Pontefract Barracks is a former military installation in Pontefract, West Yorkshire, England.

==History==
The barracks were built in the Fortress Gothic Revival Style and were completed in 1879. Their creation took place as part of the Cardwell Reforms which encouraged the localisation of British military forces.

The barracks were intended as depot for the 51st (2nd Yorkshire West Riding) Regiment of Foot and the 105th Regiment of Foot (Madras Light Infantry).

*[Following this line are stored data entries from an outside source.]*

theorem countRead_kept (blocks : ℕ) (s : State) (hs : Kept q n s) : Kept q n (countRead blocks s) := by
  unfold countRead
  extract_lets s1
  refine Kept.upd ?_ rfl rfl rfl rfl rfl rfl rfl rfl
  assumption

theorem land_kept (g : Nat) (stream wt : Bool) (xs : List (Nat × Blk)) (s : State) (hs : Kept q n s) :
    ∀ t, land g stream wt xs s = some t → Kept q n t := by
  intro t ht
  unfold land at ht
  obtain ⟨u, hu, rfl⟩ := Option.map_eq_some_iff.mp ht
  refine Kept.foldl _ _ (putBlocks_kept _ _ _ _ _ hs _ hu) fun s x h => ?_
  refine State.updSig_kept _ _ _ ?_
  refine Kept.upd h rfl rfl rfl rfl rfl rfl rfl rfl

theorem storeWrite_kept (k : ℕ) (s : State) (hs : Kept q n s) : Kept q n (storeWrite k s) := by
  unfold storeWrite
  split
  · refine Kept.ite ?_ ?_
    · split
      · refine State.updCmd_kept _ _ _ ?_
        refine land_kept _ _ _ _ _ ?_ _ (by assumption)
        assumption
      · refine State.bump_kept _ _ _ _ ?_
        assumption
    · assumption
  · assumption

theorem dataReady_kept (k : ℕ) (s : State) (hs : Kept q n s) : Kept q n (dataReady k s) := by
  unfold dataReady
  split
  · refine Kept.ite ?_ ?_
    · refine storeWrite_kept _ _ ?_
      refine State.updCmd_kept _ _ _ ?_
      refine countWritten_kept _ _ ?_
      assumption
    · assumption
  · assumption

theorem discardData_kept (k : ℕ) (sct : ℕ) (sc : ℕ) (s : State) (hs : Kept q n s) : Kept q n (discardData k sct sc s) := by
  unfold discardData
  split
  · assumption
  · extract_lets s1 s2 s3
    have h1 : Kept q n s1 := by
      refine Kept.ite ?_ ?_
      · refine State.updZone_kept _ _ _ ?_
        assumption
      · assumption
    clear_value s1
    have h2 : Kept q n s2 := by
      refine Kept.upd ?_ rfl rfl rfl rfl rfl rfl rfl rfl
      assumption
    clear_value s2
    have h3 : Kept q n s3 := by
      refine State.updCmd_kept _ _ _ ?_
      assumption
    clear_value s3
    refine Kept.ite ?_ ?_
    · refine endCmd_kept _ _ _ _ _ ?_
      assumption
    · assumption

theorem ioCmd_kept (x : IoCmd) (kind : Bool → Bool) (k : Conn → State → State) (s : State) (hk : ∀ y0 s, Kept q n s → Kept q n (k y0 s)) (hs1 : Kept q n s) : Kept q n (ioCmd x kind k s) := by
  unfold ioCmd
  refine gated_kept _ _ _ _ _ (fun x0 x1 h' => ?_) ?_
  · extract_lets s1 s2
    clear_value s2
    split
    · refine respond_kept _ _ _ _ _ _ ?_
      assumption
    · refine hk _ _ ?_
      assumption
  · assumption

theorem placeCmd_kept (op : CmdOp) (x : IoCmd) (s : State) (hs : Kept q n s) : Kept q n (placeCmd op x s) := by
  unfold placeCmd
  extract_lets s1 s2 s3
  have h3 : Kept q n s3 := by
    refine Kept.upd ?_ rfl rfl rfl rfl rfl rfl rfl rfl
    assumption
  clear_value s3
  refine State.setCmd_kept _ _ _ ?_
  assumption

Under the Childers Reforms these regiments amalgamated to form the King's Own Yorkshire Light Infantry with its depot at the barracks in 1881. The King's Own Yorkshire Light Infantry remained at the barracks until 1938 when they moved to Strensall Camp.

The barracks were also intended as depot for the 65th (2nd Yorkshire, North Riding) Regiment of Foot and the 84th (York and Lancaster) Regiment of Foot. Under the Childers Reforms these regiments amalgamated to form the York and Lancaster Regiment with its depot at the barracks in 1881. The barracks were demoted to the status of out-station to the Yorkshire Brigade depot at Queen Elizabeth Barracks in 1958 and closed in 1963. The barracks were redeveloped by Asquith Properties and converted into serviced offices in 1997.